Entries shown>
***

/-- The end of a compressed link's step: both leftovers are dropped if no packet is in progress, and the step counter
advances (R306, R307). -/
def ticked (l : Link) : Link :=
  { l with
    leftover := if l.cur = none then 0 else l.leftover
    leftoverNodata := if l.cur = none then 0 else l.leftoverNodata
    cycle := l.cycle + 1 }

/-- What a completed step of n does to a link and the engine: n pops and n pushes on the ring, delivery in order, one tick
on a compressed link (R271, R272, R307); in parts, the pops, then the n pushes, then on a compressed link the compression
pass, the discard and the tick (R270, R297), a plain link leaving the engine alone. With COMP_PASS_FIRST the pass stands
before the pushes (log 13). -/
def stepped (p : Params) (lp : LinkParams) (n : Nat) (l l' : Link) (e e' : Engine) : Prop :=
  l'.dq.rd = (l.dq.rd + n) % lp.dq.cap ∧ l'.dq.wr = (l.dq.wr + n) % lp.dq.cap ∧
    l'.done = delivered l.done (poppedTxns lp.dq n l.dq) ∧
    l'.cycle = (if lp.kind = .compressed then l.cycle + 1 else l.cycle) ∧
    (lp.kind = .plain → pushPhase lp n (popped lp n l) = .ok l' ∧ e' = e) ∧
    (lp.kind = .compressed → lp.compPassFirst = false →
      ∃ k j : Link, pushPhase lp n (popped lp n l) = .ok k ∧ compressionPass p lp k e = .ok (j, e') ∧ l' = ticked j) ∧
    (lp.kind = .compressed → lp.compPassFirst = true →
      ∃ k j : Link, compressionPass p lp (popped lp n l) e = .ok (k, e') ∧ pushPhase lp n k = .ok j ∧ l' = ticked j)

/-- The first source from the cursor on with a transaction in an array of ready queues (R273, R304). -/
abbrev firstReady (lp : LinkParams) (rr : Nat) (qs : List (List Txn)) (s : Nat) : Prop :=
  ∃ k < lp.sources, s = (rr + lp.rrStartOffset + k) % lp.sources ∧ queueAt qs s ≠ [] ∧
    ∀ j < k, queueAt qs ((rr + lp.rrStartOffset + j) % lp.sources) = []

/-- No source has a transaction in an array of ready queues. -/
abbrev noneReady (lp : LinkParams) (qs : List (List Txn)) : Prop := ∀ s < lp.sources, queueAt qs s = []

/-- The words of B bytes of a line, sign-extended: v[i] = sext(MemReadLE(B * i, B)) (R155). -/
def bdiWords (line : Line) (b : Nat) : List Int :=
  (List.range (line.length / b)).map fun i => sext (8 * b) (memReadLE line (b * i) b)

/-- Two set bits in all, in neighbouring positions c and c + 1 (R126, R191). -/
def twoAdjacentOnes (bs : List Bool) : Prop :=
  bs.count true = 2 ∧ ∃ c : Nat, bs[c]? = some true ∧ bs[c + 1]? = some true

/-- Residue i of a sub-block, `(sb[i] - p[i]) mod 256` (R115). -/
def residueOf (g : PredComp) (sb : Line) (i : Nat) : Nat :=
  ((sb.getD i 0).toNat + 256 - (predict g.pred sb i).toNat) % 256

/-- `X[k][i]`: bit k of residue i, XORed with bit k + 1 below the top plane if the XOR stage is consecutive
(R121, R122). -/
def stageBit (p : Params) (g : PredComp) (sb : Line) (k i : Nat) : Bool :=
  if (g.xor = .consecutive ∨ p.mpcForceConsecXor = true) ∧ k < 7 then
    Bool.xor ((residueOf g sb i).testBit k) ((residueOf g sb i).testBit (k + 1))
  else (residueOf g sb i).testBit k

/-- The predictions of the four predictors (R116 to R119). -/
def predictorsPredict : Prop :=
  ∀ (sb : Line) (i : Nat),
    (∀ table, predict (.weightBase table) sb i = Config.mpcWeightPred table sb i) ∧
    (∀ (base : List (Option Nat)) (off : List Int),
      (∀ j, base.getD i none = some j →
        ((predict (.diffBase base off) sb i).toNat : Int) = ((sb.getD j 0).toNat + off.getD i 0) % 256) ∧
      (base.getD i none = none → predict (.diffBase base off) sb i = 0)) ∧
    (∀ root, predict (.oneBase root) sb root = 0 ∧
      (i ≠ root → predict (.oneBase root) sb i = sb.getD root 0)) ∧
    predict .consecutiveBase sb 0 = 0 ∧ predict .consecutiveBase sb (i + 1) = sb.getD i 0

/-- The matrix of a general module has the shape of its scan, and holds `X[k][i]` where the scan names (k, i), for planes
0 to 7 and positions 0 to 31 (R115, R123). -/
def matrixIsScanned : Prop :=
  ∀ (p : Params) (g : PredComp) (sb : Line),
    (mpcMatrix p g sb).map List.length = g.scan.map List.length ∧
      ∀ r c k i : Nat, (g.scan.getD r [])[c]? = some (k, i) → k < 8 → i < 32 →
        ((mpcMatrix p g sb).getD r [])[c]? = some (stageBit p g sb k i)
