theorem allWordsSame_iff {sb : Line} (hlen : sb.length = 32) :
    allWordsSame sb = true ↔ ∀ j < 8, ∀ k < 4, sb.getD (4 * j + k) 0 = sb.getD k 0 := by
  simp only [allWordsSame, List.all_eq_true, List.mem_range, beq_iff_eq]
  refine forall₂_congr fun j hj => ?_
  rw [memRead_eq_iff (by omega) (by omega)]
  simp only [Nat.zero_add]

theorem subBlockCost_of_allZero {p : Params} {sb : Line} {w : Nat} (hw : fastPathWidth p.mpc .allZero = some w)
    (hz : allZeroBytes sb = true) : subBlockCost p sb = w := by
  simp only [subBlockCost, hw, hz]

/-- The AllZero module is not configured or does not take the sub-block. -/
abbrev passesAllZero (p : Params) (sb : Line) : Prop :=
  fastPathWidth p.mpc .allZero = none ∨ allZeroBytes sb = false

theorem passesAllZero_of_absent_or_nonzero {p : Params} {sb : Line}
    (h : (∀ m ∈ p.mpc.modules, m.kind ≠ .allZero) ∨ ∃ b ∈ sb, b ≠ 0) : passesAllZero p sb := by
  refine h.imp fastPathWidth_of_absent fun ⟨b, hb, hne⟩ => ?_
  exact Bool.eq_false_of_not_eq_true fun hz => hne (allZeroBytes_iff.1 hz b hb)

/-- The AllWordSame module is not configured or does not take the sub-block. -/
abbrev passesAllWordSame (p : Params) (sb : Line) : Prop :=
  fastPathWidth p.mpc .allWordSame = none ∨ allWordsSame sb = false

theorem passesAllWordSame_of_absent_or_differs {p : Params} {sb : Line} (hlen : sb.length = 32)
    (h : (∀ m ∈ p.mpc.modules, m.kind ≠ .allWordSame) ∨
      ∃ j < 8, ∃ k < 4, sb.getD (4 * j + k) 0 ≠ sb.getD k 0) : passesAllWordSame p sb := by
  refine h.imp fastPathWidth_of_absent fun ⟨j, hj, k, hk, hne⟩ => ?_
  exact Bool.eq_false_of_not_eq_true fun hs => hne ((allWordsSame_iff hlen).1 hs j hj k hk)

theorem subBlockCost_of_allWordSame {p : Params} {sb : Line} {w : Nat} (hz : passesAllZero p sb)
    (hw : fastPathWidth p.mpc .allWordSame = some w) (hs : allWordsSame sb = true) :
    subBlockCost p sb = 32 + w := by
  rcases hz with hz | hz <;> simp [subBlockCost, hz, hw, hs]

theorem subBlockCost_of_general {p : Params} {sb : Line} (hz : passesAllZero p sb) (hs : passesAllWordSame p sb) :
    subBlockCost p sb = generalCost p sb := by
  rcases hz with hz | hz <;> rcases hs with hs | hs <;> simp [subBlockCost, hz, hs]

theorem generalCost_of_winner {p : Params} {sb : Line} {rows : List (List Bool)} {w : Nat}
    (h : mpcWinner (mpcCandidates p sb) = some (rows, w)) :
    generalCost p sb =
      if 256 ≤ rowBits rows + w then 256 + widthOf p.mpc p.mpc.encWUnc else rowBits rows + w := by
  simp only [generalCost, h]

/-- Settles O29: the winner of a list, the candidates as those of the modules' indices, and the three ways to a
sub-block's cost. -/
theorem mpcWinnerHasMostLeadingZeroRows : Obligations.MpcWinnerHasMostLeadingZeroRows := by
  refine ⟨fun cs => exists_mpcWinner, fun cs c => mpcWinner_splits,
    fun rows => ⟨all_take_leadingZeroRows rows, fun r => allZeroBits_of_getElem?_leadingZeroRows⟩,
    fun p sb c => mem_mpcCandidates_iff, fun p sb => ?indices, fun p sb c h => ?winner, fun p sb hlen => ?cost⟩
  case indices =>
    refine ⟨candidateIndices p sb, candidateIndices_rise p sb, candidateIndices_length p sb, fun i => ?_,
      fun j i m g hj hm hg => mpcCandidates_getElem? hj (candidateAt_eq_some_iff.2 ⟨m, g, hm, hg, rfl⟩)⟩
    simp only [mem_candidateIndices_iff, candidateAt_eq_some_iff]
    exact ⟨fun ⟨_, m, g, hm, hg, _⟩ => ⟨m, g, hm, hg⟩, fun ⟨m, g, hm, hg⟩ => ⟨_, m, g, hm, hg, rfl⟩⟩
  case winner =>
    obtain ⟨i, hi, hbest⟩ := mpcWinner_index h
    obtain ⟨m, g, hm, hg, rfl⟩ := candidateAt_eq_some_iff.1 hi
    exact ⟨i, m, g, hm, hg, rfl, fun i' m' g' hm' hg' =>
      hbest i' _ (candidateAt_eq_some_iff.2 ⟨m', g', hm', hg', rfl⟩)⟩
  case cost =>
    refine ⟨fun az haz hz => subBlockCost_of_allZero (fastPathWidth_of_find haz) (allZeroBytes_iff.2 hz),
      fun hz => ⟨fun aws haws hs => ?same, fun hs rows w hw => ?general⟩⟩
    case same =>
      exact subBlockCost_of_allWordSame (passesAllZero_of_absent_or_nonzero hz) (fastPathWidth_of_find haws)
        ((allWordsSame_iff hlen).2 hs)
    case general =>
      have hgeneral := subBlockCost_of_general (passesAllZero_of_absent_or_nonzero hz)
        (passesAllWordSame_of_absent_or_differs hlen hs)
      rw [hgeneral, generalCost_of_winner hw]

***

Extract exactly and only the lines above from the line containing "The AllZero module" through the line containing "fastPathWidth p.mpc .allZero = none", both end lines included.

/-- The AllZero module is not configured or does not take the sub-block. -/
abbrev passesAllZero (p : Params) (sb : Line) : Prop :=
  fastPathWidth p.mpc .allZero = none ∨ allZeroBytes sb = false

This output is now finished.